-- ==== Sys2Proof/Syntax.lean ====
section
/-! DEFINITION. The 34 instructions of 30_encoding.md R76, one constructor per row of spec/opcode_table.json,
in the table's order. Bits the decoder ignores (the low nibble of families 5 and 9, Y of shr and shl: R73,
R75) are no operand: every value of them is the same instruction. -/

namespace Sys2Proof

/-- One instruction with its operands (30_encoding.md R73, R76). Register and immediate fields are the word's
own bits; the row count N of `draw` is a count (R72: "N is used as the row count 0..15"). -/
inductive Instr where
  /-- `00E0` clear-screen (44_display.md R190). -/
  | clearScreen
  /-- `00EE` return (41_control_flow.md R121). -/
  | ret
  /-- `1NNN` jump (41_control_flow.md R122). -/
  | jump (nnn : Imm12)
  /-- `2NNN` call (41_control_flow.md R123). -/
  | call (nnn : Imm12)
  /-- `3XNN` skip-eq-imm (41_control_flow.md R124). -/
  | skipEqImm (x : RegIdx) (nn : Byte)
  /-- `4XNN` skip-ne-imm (41_control_flow.md R125). -/
  | skipNeImm (x : RegIdx) (nn : Byte)
  /-- `5XY-` skip-eq-reg (41_control_flow.md R126). -/
  | skipEqReg (x y : RegIdx)
  /-- `6XNN` set-imm (42_alu.md R141). -/
  | setImm (x : RegIdx) (nn : Byte)
  /-- `7XNN` add-imm (42_alu.md R142). -/
  | addImm (x : RegIdx) (nn : Byte)
  /-- `8XY0` set-reg (42_alu.md R143). -/
  | setReg (x y : RegIdx)
  /-- `8XY1` or (42_alu.md R144). -/
  | orReg (x y : RegIdx)
  /-- `8XY2` and (42_alu.md R145). -/
  | andReg (x y : RegIdx)
  /-- `8XY3` xor (42_alu.md R146). -/
  | xorReg (x y : RegIdx)
  /-- `8XY4` add-reg (42_alu.md R147). -/
  | addReg (x y : RegIdx)
  /-- `8XY5` sub-reg (42_alu.md R148). -/
  | subReg (x y : RegIdx)
  /-- `8XY6` shr (42_alu.md R149); Y is not read. -/
  | shr (x : RegIdx)
  /-- `8XY7` subn (42_alu.md R150). -/
  | subn (x y : RegIdx)
  /-- `8XYE` shl (42_alu.md R151); Y is not read. -/
  | shl (x : RegIdx)
  /-- `9XY-` skip-ne-reg (41_control_flow.md R127). -/
  | skipNeReg (x y : RegIdx)
  /-- `ANNN` set-I (43_index_memory.md R170). -/
  | setI (nnn : Imm12)
  /-- `BNNN` jump-offset (41_control_flow.md R128). -/
  | jumpOffset (nnn : Imm12)
  /-- `CXNN` rand (42_alu.md R152). -/
  | rand (x : RegIdx) (nn : Byte)
  /-- `DXYN` draw (44_display.md R191). -/
  | draw (x y : RegIdx) (n : Nat)
  /-- `EX9E` skip-key-pressed (45_timers_input.md R211). -/
  | skipKeyPressed (x : RegIdx)
  /-- `EXA1` skip-key-not-pressed (45_timers_input.md R212). -/
  | skipKeyNotPressed (x : RegIdx)
  /-- `FX07` load-delay (45_timers_input.md R213). -/
  | loadDelay (x : RegIdx)
  /-- `FX0A` wait-key (45_timers_input.md R214). -/
  | waitKey (x : RegIdx)
  /-- `FX15` set-delay (45_timers_input.md R215). -/
  | setDelay (x : RegIdx)
  /-- `FX18` set-sound (45_timers_input.md R216). -/
  | setSound (x : RegIdx)
  /-- `FX1E` add-I (43_index_memory.md R171). -/
  | addI (x : RegIdx)
  /-- `FX29` font-addr (43_index_memory.md R172). -/
  | fontAddr (x : RegIdx)
  /-- `FX33` bcd (43_index_memory.md R173). -/
  | bcd (x : RegIdx)
  /-- `FX55` store-regs (43_index_memory.md R174). -/
  | storeRegs (x : RegIdx)
  /-- `FX65` load-regs (43_index_memory.md R175). -/
  | loadRegs (x : RegIdx)
deriving DecidableEq, Repr

end Sys2Proof
end

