-- ==== Sys2Proof/Decode.lean ====
section
/-! DEFINITION. Decoding and encoding. The decoder is the two-level dispatch of 30_encoding.md R74; beside it
stands the opcode map of R76 as a table, row for row. Every opcode value but the one of `jump` is general
knowledge in the spec (its WARNING, D14): UNVERIFIED, log 5. -/

namespace Sys2Proof

/-! ### Fields (30_encoding.md R71, 40_cycle_driver.md R107) -/

/-- The family, w[15:12]. -/
def fieldF (w : Word) : Nibble := w.extractLsb' 12 4

/-- X, w[11:8]. -/
def fieldX (w : Word) : RegIdx := w.extractLsb' 8 4

/-- Y, w[7:4]. -/
def fieldY (w : Word) : RegIdx := w.extractLsb' 4 4

/-- N, w[3:0]. -/
def fieldN (w : Word) : Nibble := w.extractLsb' 0 4

/-- NN, w[7:0]. -/
def fieldNN (w : Word) : Byte := w.extractLsb' 0 8

/-- NNN, w[11:0]. -/
def fieldNNN (w : Word) : Imm12 := w.extractLsb' 0 12

/-! ### Decoding -/

/-- Family 0x0: the whole word is the secondary key (30_encoding.md R74). -/
def decodeFamily0 (w : Word) : Option Instr :=
  if w = 0x00E0 then some .clearScreen
  else if w = 0x00EE then some .ret
  else none

/-- Family 0x8: the low nibble is the secondary key (30_encoding.md R74). Y of `shr` and `shl` is ignored (R73). -/
def decodeFamily8 (w : Word) : Option Instr :=
  let x := fieldX w
  let y := fieldY w
  match (fieldN w).toNat with
  | 0x0 => some (.setReg x y)
  | 0x1 => some (.orReg x y)
  | 0x2 => some (.andReg x y)
  | 0x3 => some (.xorReg x y)
  | 0x4 => some (.addReg x y)
  | 0x5 => some (.subReg x y)
  | 0x6 => some (.shr x)
  | 0x7 => some (.subn x y)
  | 0xE => some (.shl x)
  | _ => none

/-- Family 0xE: the low byte is the secondary key (30_encoding.md R74). -/
def decodeFamilyE (w : Word) : Option Instr :=
  let x := fieldX w
  match (fieldNN w).toNat with
  | 0x9E => some (.skipKeyPressed x)
  | 0xA1 => some (.skipKeyNotPressed x)
  | _ => none

/-- Family 0xF: the low byte is the secondary key (30_encoding.md R74). -/
def decodeFamilyF (w : Word) : Option Instr :=
  let x := fieldX w
  match (fieldNN w).toNat with
  | 0x07 => some (.loadDelay x)
  | 0x0A => some (.waitKey x)
  | 0x15 => some (.setDelay x)
  | 0x18 => some (.setSound x)
  | 0x1E => some (.addI x)
  | 0x29 => some (.fontAddr x)
  | 0x33 => some (.bcd x)
  | 0x55 => some (.storeRegs x)
  | 0x65 => some (.loadRegs x)
  | _ => none

/-- Decode(w) (40_cycle_driver.md R110): the family first, then the secondary key where the family has one
(30_encoding.md R74). `none` is UNKNOWN (R77). It reads nothing but w. -/
def decodeWord (w : Word) : Option Instr :=
  match (fieldF w).toNat with
  | 0x0 => decodeFamily0 w
  | 0x1 => some (.jump (fieldNNN w))
  | 0x2 => some (.call (fieldNNN w))
  | 0x3 => some (.skipEqImm (fieldX w) (fieldNN w))
  | 0x4 => some (.skipNeImm (fieldX w) (fieldNN w))
  | 0x5 => some (.skipEqReg (fieldX w) (fieldY w))
  | 0x6 => some (.setImm (fieldX w) (fieldNN w))
  | 0x7 => some (.addImm (fieldX w) (fieldNN w))
  | 0x8 => decodeFamily8 w
  | 0x9 => some (.skipNeReg (fieldX w) (fieldY w))
  | 0xA => some (.setI (fieldNNN w))
  | 0xB => some (.jumpOffset (fieldNNN w))
  | 0xC => some (.rand (fieldX w) (fieldNN w))
  | 0xD => some (.draw (fieldX w) (fieldY w) (fieldN w).toNat)
  | 0xE => decodeFamilyE w
  | _ => decodeFamilyF w

/-- The word two bytes make: big-endian, the first byte is w[15:8] (20_memory.md R52, R53). -/
def wordOfBytes (hi lo : Byte) : Word := hi ++ lo

/-- w[15:8], the byte at the lower address (20_memory.md R53). -/
def hiByte (w : Word) : Byte := w.extractLsb' 8 8

/-- w[7:0], the byte at the higher address (20_memory.md R53). -/
def loByte (w : Word) : Byte := w.extractLsb' 0 8

/-- What decoding a sequence of bytes gives: an instruction and the bytes after it, or a rejection by name. -/
inductive Decoded where
  /-- The bytes begin with this instruction. -/
  | instr (i : Instr) (rest : List Byte)
  /-- The first word matches no row of the opcode map: UNKNOWN_OPCODE (30_encoding.md R77). -/
  | unknownOpcode (w : Word)
  /-- Fewer than the two bytes of an instruction word (30_encoding.md R70). -/
  | truncated
deriving DecidableEq, Repr

/-- The decoder on bytes, total: one length, two bytes, no prefix and no extension word (30_encoding.md R70). -/
def decode : List Byte → Decoded
  | hi :: lo :: rest =>
    match decodeWord (wordOfBytes hi lo) with
    | some i => .instr i rest
    | none => .unknownOpcode (wordOfBytes hi lo)
  | [_] => .truncated
  | [] => .truncated

/-- The instruction the decoder reads from the word whose bits are `w`, laid out big-endian: the bits from
`nbits` up are 0, and an instruction is 16 bits. -/
def decodeTableWord (nbits w : Nat) : Option Instr :=
  let word : Word := BitVec.ofNat 16 (w % 2 ^ nbits)
  match decode [hiByte word, loByte word] with
  | .instr i _ => some i
  | .unknownOpcode _ => none
  | .truncated => none

/-! ### Encoding (30_encoding.md R73, R76; the assembler writes 0 in ignored fields, R79) -/

/-- Format A: `FFFF nnnn nnnn nnnn`. -/
def formatA (f : Nibble) (nnn : Imm12) : Word := f ++ nnn

/-- Formats XI and XO: `FFFF xxxx` and a byte. -/
def formatXI (f : Nibble) (x : RegIdx) (nn : Byte) : Word := f ++ x ++ nn

/-- Formats XY, XYO and XYN: `FFFF xxxx yyyy` and a nibble. -/
def formatXYN (f : Nibble) (x y : RegIdx) (n : Nibble) : Word := f ++ x ++ y ++ n

/-- The word of an instruction. -/
def encode : Instr → Word
  | .clearScreen => 0x00E0
  | .ret => 0x00EE
  | .jump nnn => formatA 0x1 nnn
  | .call nnn => formatA 0x2 nnn
  | .skipEqImm x nn => formatXI 0x3 x nn
  | .skipNeImm x nn => formatXI 0x4 x nn
  | .skipEqReg x y => formatXYN 0x5 x y 0x0
  | .setImm x nn => formatXI 0x6 x nn
  | .addImm x nn => formatXI 0x7 x nn
  | .setReg x y => formatXYN 0x8 x y 0x0
  | .orReg x y => formatXYN 0x8 x y 0x1
  | .andReg x y => formatXYN 0x8 x y 0x2
  | .xorReg x y => formatXYN 0x8 x y 0x3
  | .addReg x y => formatXYN 0x8 x y 0x4
  | .subReg x y => formatXYN 0x8 x y 0x5
  | .shr x => formatXYN 0x8 x 0x0 0x6
  | .subn x y => formatXYN 0x8 x y 0x7
  | .shl x => formatXYN 0x8 x 0x0 0xE
  | .skipNeReg x y => formatXYN 0x9 x y 0x0
  | .setI nnn => formatA 0xA nnn
  | .jumpOffset nnn => formatA 0xB nnn
  | .rand x nn => formatXI 0xC x nn
  | .draw x y n => formatXYN 0xD x y (BitVec.ofNat 4 n)
  | .skipKeyPressed x => formatXI 0xE x 0x9E
  | .skipKeyNotPressed x => formatXI 0xE x 0xA1
  | .loadDelay x => formatXI 0xF x 0x07
  | .waitKey x => formatXI 0xF x 0x0A
  | .setDelay x => formatXI 0xF x 0x15
  | .setSound x => formatXI 0xF x 0x18
  | .addI x => formatXI 0xF x 0x1E
  | .fontAddr x => formatXI 0xF x 0x29
  | .bcd x => formatXI 0xF x 0x33
  | .storeRegs x => formatXI 0xF x 0x55
  | .loadRegs x => formatXI 0xF x 0x65

/-! ### The opcode map (30_encoding.md R76) -/

/-- The mnemonic of an instruction, as the source names it (30_encoding.md R76, R79). -/
def Instr.mnemonic : Instr → String
  | .clearScreen => "clear-screen"
  | .ret => "return"
  | .jump _ => "jump"
  | .call _ => "call"
  | .skipEqImm _ _ => "skip-eq-imm"
  | .skipNeImm _ _ => "skip-ne-imm"
  | .skipEqReg _ _ => "skip-eq-reg"
  | .setImm _ _ => "set-imm"
  | .addImm _ _ => "add-imm"
  | .setReg _ _ => "set-reg"
  | .orReg _ _ => "or"
  | .andReg _ _ => "and"
  | .xorReg _ _ => "xor"
  | .addReg _ _ => "add-reg"
  | .subReg _ _ => "sub-reg"
  | .shr _ => "shr"
  | .subn _ _ => "subn"
  | .shl _ => "shl"
  | .skipNeReg _ _ => "skip-ne-reg"
  | .setI _ => "set-I"
  | .jumpOffset _ => "jump-offset"
  | .rand _ _ => "rand"
  | .draw _ _ _ => "draw"
  | .skipKeyPressed _ => "skip-key-pressed"
  | .skipKeyNotPressed _ => "skip-key-not-pressed"
  | .loadDelay _ => "load-delay"
  | .waitKey _ => "wait-key"
  | .setDelay _ => "set-delay"
  | .setSound _ => "set-sound"
  | .addI _ => "add-I"
  | .fontAddr _ => "font-addr"
  | .bcd _ => "bcd"
  | .storeRegs _ => "store-regs"
  | .loadRegs _ => "load-regs"

/-- One row of the opcode map: a word w is this instruction when w & mask = bits (30_encoding.md R76, whose
column `match` is `bits` here). -/
structure OpcodeRow where
  mnemonic : String
  bits : Word
  mask : Word
deriving DecidableEq, Repr

/-- The row selects the word (30_encoding.md R76). -/
def OpcodeRow.selects (r : OpcodeRow) (w : Word) : Bool := w &&& r.mask == r.bits

/-- The rows of families 0x0..0x5 (30_encoding.md R76). -/
def controlFlowRows : List OpcodeRow :=
  [ ⟨"clear-screen", 0x00E0, 0xFFFF⟩
  , ⟨"return", 0x00EE, 0xFFFF⟩
  , ⟨"jump", 0x1000, 0xF000⟩
  , ⟨"call", 0x2000, 0xF000⟩
  , ⟨"skip-eq-imm", 0x3000, 0xF000⟩
  , ⟨"skip-ne-imm", 0x4000, 0xF000⟩
  , ⟨"skip-eq-reg", 0x5000, 0xF000⟩ ]

/-- The rows of families 0x6 and 0x7 (30_encoding.md R76). -/
def immediateRows : List OpcodeRow :=
  [ ⟨"set-imm", 0x6000, 0xF000⟩
  , ⟨"add-imm", 0x7000, 0xF000⟩ ]

/-- The rows of family 0x8 (30_encoding.md R76). -/
def aluRows : List OpcodeRow :=
  [ ⟨"set-reg", 0x8000, 0xF00F⟩
  , ⟨"or", 0x8001, 0xF00F⟩
  , ⟨"and", 0x8002, 0xF00F⟩
  , ⟨"xor", 0x8003, 0xF00F⟩
  , ⟨"add-reg", 0x8004, 0xF00F⟩
  , ⟨"sub-reg", 0x8005, 0xF00F⟩
  , ⟨"shr", 0x8006, 0xF00F⟩
  , ⟨"subn", 0x8007, 0xF00F⟩
  , ⟨"shl", 0x800E, 0xF00F⟩ ]

/-- The rows of families 0x9..0xD (30_encoding.md R76). -/
def wordFamilyRows : List OpcodeRow :=
  [ ⟨"skip-ne-reg", 0x9000, 0xF000⟩
  , ⟨"set-I", 0xA000, 0xF000⟩
  , ⟨"jump-offset", 0xB000, 0xF000⟩
  , ⟨"rand", 0xC000, 0xF000⟩
  , ⟨"draw", 0xD000, 0xF000⟩ ]

/-- The rows of family 0xE (30_encoding.md R76). -/
def keyRows : List OpcodeRow :=
  [ ⟨"skip-key-pressed", 0xE09E, 0xF0FF⟩
  , ⟨"skip-key-not-pressed", 0xE0A1, 0xF0FF⟩ ]

/-- The rows of family 0xF (30_encoding.md R76). -/
def systemRows : List OpcodeRow :=
  [ ⟨"load-delay", 0xF007, 0xF0FF⟩
  , ⟨"wait-key", 0xF00A, 0xF0FF⟩
  , ⟨"set-delay", 0xF015, 0xF0FF⟩
  , ⟨"set-sound", 0xF018, 0xF0FF⟩
  , ⟨"add-I", 0xF01E, 0xF0FF⟩
  , ⟨"font-addr", 0xF029, 0xF0FF⟩
  , ⟨"bcd", 0xF033, 0xF0FF⟩
  , ⟨"store-regs", 0xF055, 0xF0FF⟩
  , ⟨"load-regs", 0xF065, 0xF0FF⟩ ]

/-- The complete opcode map, 34 rows in the table's order (30_encoding.md R76). -/
def opcodeMap : List OpcodeRow :=
  controlFlowRows ++ immediateRows ++ aluRows ++ wordFamilyRows ++ keyRows ++ systemRows

end Sys2Proof
end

- WORK INSTRUCTION
Beginning with the first line of the listing above, print each line exactly until you have printed the line that contains "jumpOffset (nnn : Imm12)".

- SOLUTION FOR THIS PROBLEM
-- ==== Sys2Proof/Syntax.lean ====
section
/-! DEFINITION. The 34 instructions of 30_encoding.md R76, one constructor per row of spec/opcode_table.json,
in the table's order. Bits the decoder ignores (the low nibble of families 5 and 9, Y of shr and shl: R73,
R75) are no operand: every value of them is the same instruction. -/

namespace Sys2Proof

/-- One instruction with its operands (30_encoding.md R73, R76). Register and immediate fields are the word's
own bits; the row count N of `draw` is a count (R72: "N is used as the row count 0..15"). -/
inductive Instr where
  /-- `00E0` clear-screen (44_display.md R190). -/
  | clearScreen
  /-- `00EE` return (41_control_flow.md R121). -/
  | ret
  /-- `1NNN` jump (41_control_flow.md R122). -/
  | jump (nnn : Imm12)
  /-- `2NNN` call (41_control_flow.md R123). -/
  | call (nnn : Imm12)
  /-- `3XNN` skip-eq-imm (41_control_flow.md R124). -/
  | skipEqImm (x : RegIdx) (nn : Byte)
  /-- `4XNN` skip-ne-imm (41_control_flow.md R125). -/
  | skipNeImm (x : RegIdx) (nn : Byte)
  /-- `5XY-` skip-eq-reg (41_control_flow.md R126). -/
  | skipEqReg (x y : RegIdx)
  /-- `6XNN` set-imm (42_alu.md R141). -/
  | setImm (x : RegIdx) (nn : Byte)
  /-- `7XNN` add-imm (42_alu.md R142). -/
  | addImm (x : RegIdx) (nn : Byte)
  /-- `8XY0` set-reg (42_alu.md R143). -/
  | setReg (x y : RegIdx)
  /-- `8XY1` or (42_alu.md R144). -/
  | orReg (x y : RegIdx)
  /-- `8XY2` and (42_alu.md R145). -/
  | andReg (x y : RegIdx)
  /-- `8XY3` xor (42_alu.md R146). -/
  | xorReg (x y : RegIdx)
  /-- `8XY4` add-reg (42_alu.md R147). -/
  | addReg (x y : RegIdx)
  /-- `8XY5` sub-reg (42_alu.md R148). -/
  | subReg (x y : RegIdx)
  /-- `8XY6` shr (42_alu.md R149); Y is not read. -/
  | shr (x : RegIdx)
  /-- `8XY7` subn (42_alu.md R150). -/
  | subn (x y : RegIdx)
  /-- `8XYE` shl (42_alu.md R151); Y is not read. -/
  | shl (x : RegIdx)
  /-- `9XY-` skip-ne-reg (41_control_flow.md R127). -/
  | skipNeReg (x y : RegIdx)
  /-- `ANNN` set-I (43_index_memory.md R170). -/
  | setI (nnn : Imm12)
  /-- `BNNN` jump-offset (41_control_flow.md R128). -/
  | jumpOffset (nnn : Imm12)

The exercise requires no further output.